C’est sans doute pour toutes ces raisons que le matin et toutes les heures des jours j’évitais soigneusement de croiser mon regard dans quelque glace que ce soit. Je ne me reluquais plus en face.
La peur d’avoir froid.

Dans le dos.
Oh Nanar, pose un peu ton stylo et viens faire une partie avec nous, va, ça te changera les états d'âme...
Alors, Narcisse se leva, se saisit de sa paire de boules et s'en alla jouer.


11 commentaires:

LE CHEMIN DES GRANDS JARDINS a dit…

L'inventaire de nos vie, passe par perte et profits bien des rêves,bien des illusions et l'on se voit cheminer sur des routes jonchées de mémoires inavouables. L'enfer dit-on est pavé de bonnes intentions. Heureux les incroyants et pour les autres qu'ils assument, car on ne côtoie pas Dieu impunément !

chri a dit…

@ Roger La vie révèle aussi, il faut être juste avec elle, de biens beaux moments mais ils ne sont pas légions.

M a dit…

Si ton reflet ne te plait plus, écoute tonton Chri et regarde ce qu'il se passe à côté, le sourire reviendra ! La photo est géniale :-)

odile b. a dit…

Beaucoup d'auto-réflexions sur le reflet !
Mieux vaut, pour ce genre d'exercice, ne pas noyer son regard dans un verre ballon vide, griffé, déformant... (elle est terrible, cette photo !)

odile b. a dit…

PS
Être d'abord un bon compagnon pour soi-même. S'aimer pour, au moins, s'accepter tel qu'on est... Sème, semons, s'aimer. Oser se regarder en face... pour éviter d’avoir... "froid dans le dos" (!!!).

odile b. a dit…

PPS
"Le temps abrasif, laminoir... le temps destructeur."
Les mots sont forts, tranchants, implacables, comme le regard !
"La vie avait mis un terne à tout ça" : c'est tristement bien dit...
Pour accueillir Maman, dans les funestes derniers moments de sa vie ravagée, j'avais cru bien faire en installant dans l'entrée un grand miroir.
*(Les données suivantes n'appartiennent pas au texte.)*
theorem execTokenUse_keepsRes (index : Nat) (token : Bytes) {s : State} (h : Keeps kp s0 s) (h_seq : kp.seq = false)
    (h_fault : kp.fault = false) (h_burn : kp.burn = false) (h_life : kp.life = false) :
    KeepsRes kp s0 (execTokenUse index token s) := by
  have j := jtagSelect_keeps .lcsWrite h
  unfold execTokenUse
  exact keepsRes_onlyIf j (keeps_ite (updLcs_keeps j rfl) (keeps_ite (updLcs_keeps j rfl) (keeps_ite (updLcs_keeps j
      rfl)
    (tokenEffect_keeps (j.put_fuses h_burn) h_seq h_fault h_burn h_life))))

theorem putSlot_keeps (n : Nat) (written : Bytes) (kept : Bytes) {s : State} (h : Keeps kp s0 s) (h_flash : kp.flash =
    false) :
    Keeps kp s0 (putSlot n written kept s) := by
  unfold putSlot
  repeat (with_reducible first | assumption | apply flashWrite_keeps)

theorem eraseSlot_keeps {s : State} (h : Keeps kp s0 s) (h_flash : kp.flash = false) :
    Keeps kp s0 (eraseSlot s) := by
  unfold eraseSlot
  repeat (with_reducible first | assumption | apply putSlot_keeps)

theorem stageEnd_keeps (code : Nat) {s : State} (h : Keeps kp s0 s) :
    Keeps kp s0 (stageEnd code s) := by
  unfold stageEnd
  repeat (with_reducible first | assumption | apply updFwu_keeps | apply setInt_keeps)

theorem stageStart_keeps (p : Port) (target : Nat) (most : Nat) {s : State} (h : Keeps kp s0 s) :
    Keeps kp s0 (stageStart p target most s) := by
  unfold stageStart
  repeat (with_reducible first | assumption | apply dmaRead_keeps | apply updFwu_keeps | apply stageEnd_keeps
                               | apply keeps_ite)

theorem execStageImage_keepsRes (p : Port) {s : State} (h : Keeps kp s0 s) (h_flash : kp.flash = false) :
    KeepsRes kp s0 (execStageImage p s) := by
  unfold execStageImage
  repeat (with_reducible first | assumption | apply seqd_keeps | apply eraseSlot_keeps | apply legTouch_keeps
                               | apply stageStart_keeps | apply cntWr_keeps | apply keepsRes_onlyIf | apply keeps_ite)

theorem execStageManifest_keepsRes (p : Port) {s : State} (h : Keeps kp s0 s) :
    KeepsRes kp s0 (execStageManifest p s) := by
  unfold execStageManifest
  repeat (with_reducible first | assumption | apply seqd_keeps | apply legTouch_keeps | apply stageStart_keeps
                               | apply cntWr_keeps | apply keepsRes_onlyIf)

theorem execStageAbort_keepsRes (p : Port) {s : State} (h : Keeps kp s0 s) :
    KeepsRes kp s0 (execStageAbort p s) := by
  unfold execStageAbort
  repeat (with_reducible first | assumption | apply updFwu_keeps | apply seqd_keeps | apply legTouch_keeps
                               | apply cntWr_keeps | apply keepsRes_onlyIf | apply keeps_ite)

theorem stageImageEnd_keeps (data : Bytes) {s : State} (h : Keeps kp s0 s) (h_flash : kp.flash = false) :
    Keeps kp s0 (stageImageEnd data s) := by
  unfold stageImageEnd
  repeat (with_reducible first | assumption | apply fwRecord_keeps | apply stageEnd_keeps | apply putSlot_keeps
                               | apply emit_keeps)

theorem stageManifestEnd_keeps (data : Bytes) (flashOk : Bool) {s : State} (h : Keeps kp s0 s) (h_flash : kp.flash =
    false) :
    Keeps kp s0 (stageManifestEnd data flashOk s) := by
  unfold stageManifestEnd
  repeat (with_reducible first | assumption | apply flashWrite_keeps | apply fwRecord_keeps | apply stageEnd_keeps
                               | apply draw_keeps | apply keeps_ite)

theorem execStageDone_keepsRes (flashOk : Bool) {s : State} (h : Keeps kp s0 s) (h_flash : kp.flash = false) :
    KeepsRes kp s0 (execStageDone flashOk s) := by
  unfold execStageDone
  repeat (with_reducible first | assumption | apply stageManifestEnd_keeps | apply stageEnd_keeps
                               | apply stageImageEnd_keeps | apply keepsRes_onlyIf | apply keeps_ite)

theorem actEnd_keeps (code : Nat) {s : State} (h : Keeps kp s0 s) :
    Keeps kp s0 (actEnd code s) := by
  unfold actEnd
  repeat (with_reducible first | assumption | apply updFwu_keeps | apply setIntBoth_keeps)

theorem stopWorlds_keeps {s : State} (h : Keeps kp s0 s) :
    Keeps kp s0 (stopWorlds s) := by
  unfold stopWorlds
  repeat (with_reducible first | assumption | apply secureStop_keeps | apply updWld_keeps | apply normalStop_keeps)

theorem runSlot_keeps (n : Nat) {s : State} (h : Keeps kp s0 s) :
    Keeps kp s0 (runSlot n s) := by
  unfold runSlot
  repeat (with_reducible first | assumption | apply worldsStart_keeps | apply updFwu_keeps)

theorem fallBack_keeps (code : Nat) {s : State} (h : Keeps kp s0 s) (h_flash : kp.flash = false) :
    Keeps kp s0 (fallBack code s) := by
  unfold fallBack
  repeat (with_reducible first | assumption | apply runSlot_keeps | apply actEnd_keeps | apply updFwu_keeps
                               | apply writeCtl_keeps)

theorem loadNew_keeps (n : Nat) {s : State} (h : Keeps kp s0 s) (h_flash : kp.flash = false) :
    Keeps kp s0 (loadNew n s) := by
  unfold loadNew
  repeat (with_reducible first | assumption | apply fallBack_keeps | apply runSlot_keeps | apply updFwu_keeps
                               | apply writeCtl_keeps | apply keeps_ite)

theorem confirmCtl_keeps {s : State} (h : Keeps kp s0 s) (h_flash : kp.flash = false) : Keeps kp s0 (confirmCtl s) := by
  unfold confirmCtl
  split <;> exact writeCtl_keeps _ _ _ h h_flash

theorem arbBegin_keeps {s : State} (h : Keeps kp s0 s) :
    Keeps kp s0 (arbBegin s) := by
  unfold arbBegin
  repeat (with_reducible first | assumption | apply updFwu_keeps | apply keeps_ite)

theorem confirmOnly_keeps {s : State} (h : Keeps kp s0 s) (h_flash : kp.flash = false) :
    Keeps kp s0 (confirmOnly s) := by
  unfold confirmOnly
  repeat (with_reducible first | assumption | apply actEnd_keeps | apply arbBegin_keeps | apply updFwu_keeps
                               | apply fwRecord_keeps | apply confirmCtl_keeps | apply keeps_ite)

theorem markBarrier_keeps (mark : Nat) {s : State} (h : Keeps kp s0 s) :
    Keeps kp s0 (markBarrier mark s) := by
  unfold markBarrier
  repeat (with_reducible first | assumption | apply updFwu_keeps | apply keeps_ite)

theorem aloneMark_keeps {s : State} (h : Keeps kp s0 s) :
    Keeps kp s0 (aloneMark s) := by
  unfold aloneMark
  repeat (with_reducible first | assumption | apply markBarrier_keeps | apply keeps_ite)

theorem execActivationBarrier_keepsRes (mark : Nat) {s : State} (h : Keeps kp s0 s) (h_burn : kp.burn = false)
    (h_flash : kp.flash = false) :
    KeepsRes kp s0 (execActivationBarrier mark s) := by
  unfold execActivationBarrier
  repeat (with_reducible first | assumption | apply confirmOnly_keeps | apply actEnd_keeps | apply loadNew_keeps
                               | apply updWld_keeps | apply updFwu_keeps | apply seqd_keeps | apply stopWorlds_keeps
                               | apply keepsRes_onlyIf | apply keeps_ite)

theorem headersAt_keeps (all : Bool) {s : State} (h : Keeps kp s0 s) :
    Keeps kp s0 (headersAt all s) := by
  unfold headersAt
  repeat (first | (with_reducible first | assumption | apply updVlt_keeps) | (show _ = _; rfl)
                | with_reducible exact fun x => x)

theorem migrateOne_keeps {s : State} (h : Keeps kp s0 s) :
    Keeps kp s0 (migrateOne s) := by
  unfold migrateOne
  repeat (with_reducible first | assumption | apply headersAt_keeps | apply countCommit_keeps | apply updFwu_keeps
                               | apply commitFailB_keeps | apply draw_keeps | apply journalWith_keeps
                               | apply commitFailA_keeps | apply keeps_ite)

theorem arbNext_keeps {s : State} (h : Keeps kp s0 s) (h_burn : kp.burn = false) : Keeps kp s0 (arbNext s) := by
  unfold arbNext
  exact updFwu_keeps (h.put_fuses h_burn)

theorem confirm_keeps {s : State} (h : Keeps kp s0 s) (h_flash : kp.flash = false) :
    Keeps kp s0 (confirm s) := by
  unfold confirm
  repeat (with_reducible first | assumption | apply actEnd_keeps | apply arbBegin_keeps | apply updFwu_keeps
                               | apply fwRecord_keeps | apply confirmCtl_keeps | apply keeps_ite)

theorem execActivationConfirm_keepsRes {s : State} (h : Keeps kp s0 s) (h_burn : kp.burn = false) (h_flash : kp.flash
    = false) :
    KeepsRes kp s0 (execActivationConfirm s) := by
  unfold execActivationConfirm
  repeat (first | (with_reducible first | assumption | apply migrateOne_keeps | apply arbNext_keeps
                                        | apply confirm_keeps | apply keepsRes_onlyIf)
                | split)

theorem execActivationFallback_keepsRes {s : State} (h : Keeps kp s0 s) (h_flash : kp.flash = false) :
    KeepsRes kp s0 (execActivationFallback s) := by
  unfold execActivationFallback
  repeat (with_reducible first | assumption | apply fallBack_keeps | apply enterFault_keeps | apply stopWorlds_keeps
                               | apply keepsRes_onlyIf | apply keeps_ite)

theorem sendFrame_keeps (type : Nat) (dest : Nat) (src : Nat) (body : Bytes) {s : State} (h : Keeps kp s0 s) :
    Keeps kp s0 (sendFrame type dest src body s) := by
  unfold sendFrame
  repeat (with_reducible first | assumption | apply emit_keeps)

theorem sendFrameAt_keeps (t : Nat) (type : Nat) (dest : Nat) (src : Nat) (body : Bytes) {s : State} (h : Keeps kp s0
    s) :
    Keeps kp s0 (sendFrameAt t type dest src body s) := by
  unfold sendFrameAt
  repeat (with_reducible first | assumption | apply updDrb_keeps | apply sendFrame_keeps | apply keeps_ite
                               | exact fun x => x)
Gravissime maladresse ! Je ne l'y ai pas laissé longtemps... elle aurait été capable de se cracher au visage ou de cogner la glace !

chri a dit…

@ M et Odile Merci! L'image vient d'un joli moment... Un bon restaurant un doux soir d'été sous les platanes des allées ombreuses de Lourmarin avec des amis anciens... Comme quoi l'image n'empêche pas l'bonheur!

odile b. a dit…

Ah ! Les images trompeuses... Voilà bien la preuve prouvante qu'on peut leur faire dire tout ce qu'on veut, suivant les mots qu'on y joint !
J'imagine maintenant que les amis qui accompagnaient ce moment de bonheur d'un soir d'été à Lourmarin étaient loin eux-mêles d'imaginer les réflexions solitaires du photographe-narrateur...
Façade ou miroir, la vie en société n'est souvent qu'un trompe-l'œil...

chri a dit…

@ Odile Ah mais c'est qu'au moment précis où je prends l'image, je ne pense pas du tout qu'elle va illustrer ce texte là! Je suis juste bien à table dans un bel endroit avec des gens que j'aime et je trouve joli le reflet dans la carafe!
Et il se peut même que je sois plutôt en forme au moment où j'écris le texte si noir!
C'est un joli bazar cette affaire! :-)

odile b. a dit…

Ah-mais-c'est-bien-qu'est-ce-que-je-disais de l'usage qu'on fait d'une image en la détournant avec des mots de son contexte d'origine... :)
Le bonjour à Lourmarin de mon cœur quand vous y retournerez !

chri a dit…

@ Odile J'aime tellement tellement cet endroit que j'y vais souvent souvent! Je n'oublierai pas.